Artwork of Deep Abyss

With Halloween celebrations now fully wrapped up, shorter days and darker nights, life is actually pretty scary. This week we look back at some of the dark arts: dark, supernatural and chilling works.

From fiends and death chants to screams and skulls, it’s time to get your history of the dark arts up to speed…just leave the lights on.

1. The Lady of Shalott

Tennyson’s popular poem informed the story of a cursed female with a doomed fate, and William Waterhouse’s 1888 painting records her in all her poetry and catastrophe. The affecting roadway to death for the Lady of Shalott is clear: the cold, grey skies and dark waters contrasted versus the white of the gown, the information of the tapestry, the life of a girl in the procedure of fading.
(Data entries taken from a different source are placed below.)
/-- The cores of a chiplet whose window starts in this cycle and that have a mask. -/
def windowCores (s : State) (h : Nat) : List Nat :=
  (dLaunches s).flatMap fun x => (veilCores s x h).filter fun k =>
    let d := schedOf s x.lid k
    (s.core k).mask.isSome && decide (d.f0 ≤ s.cyc) && d.next d.win s.cyc == s.cyc

/-- VEIL_WINDOW_START (R260): the owner's mask is loaded, in 2,700 cycles. -/
def veilWindowStart (s : State) (h : Nat) : Option State :=
  let v := s.veil h
  let ks := windowCores s h
  if ks.isEmpty || v.served == some s.cyc then none
  else some (s.setVeil h { v with served := some s.cyc, loads := v.loads ++ ks.map fun k => (k, s.cyc + 2700) })

/-- VEIL_CAL_SLOT_START (R260): an OCAL of the slot takes the mask plane. -/
def veilCalSlotStart (s : State) (h : Nat) : Option State :=
  let v := s.veil h
  let runs := v.heads.any fun o => o.isCal && o.dm && o.start == s.cyc + 72000
  if !runs || v.slotServed == some s.cyc then none
  else some (s.setVeil h { v with slotServed := some s.cyc, plane := none })

end Sys2Proof.Machine
end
We can simply about hear her as she sings her last tune – ‘a long-drawn carol, mournful, holy.’ A painting both creepy and lovely; a effective creative representation of a unwilling farewell.

William Waterhouse, The Lady of Shalott, 1888

2. The Nightmare

Henry Fuseli’s 1781 painting encapsulates the thematic richness of dark art, loaded with creative accuracy, and at least 3 concepts for potential Halloween outfits. With a satanicforce and a dark horse, it’s tough to inform if one oughtto hope for his subject to awake from her problem, or if it has currently endedupbeing her.

Henry Fuseli, The Nightmare, 1781

3. The Scream

Instantly identifiable as a modern-day icon, Edvard Munch’s 1893 painting – widely understood as The Scream – is deserving of a area on the frightening list. With a face extended to unreasonable percentages and a background that whirs in line with one’s senses, the cutting shock of a unexpected scream is practically concrete. Cover your ears!

Edvard Munch, The Scream, 1893

4. Weeping Woman

Picasso‘s reaction to the 1937 Nazi battle of Guernica inthemiddleof the Spanish Civil War was to paint an anti-war mural. Weeping Woman, the last of a series of paintings referencing this mural, represents universal suffering with a face of frightening disaster.

Pablo Picasso, Weeping Woman, 1937

5. The Face of War

Painted in 1940 throughout the inter-war duration, this troubling, foreshadowing painting shows the injury, distortion and unlimited suffering of human violence. With withered skin, wispy vines and wilted sockets, Salvador Dali’s message is far from subtle: his impersonation of war is a dead guy, increased.

Salvador Dali, The Face of War, 1940

6. Electric Chair

A departure from his poppy representations of canned soup and Jackie Kennedy, Andy Warhol‘s 1964 screenprint of an electrical chair in the previous execution chambers of an American jail might double as a set on any scary motionpicture. The contrast of light and dark in Electric Chair, along with the large empty area brightened by Warhol’s structure, strengthens its status as extremely haunting.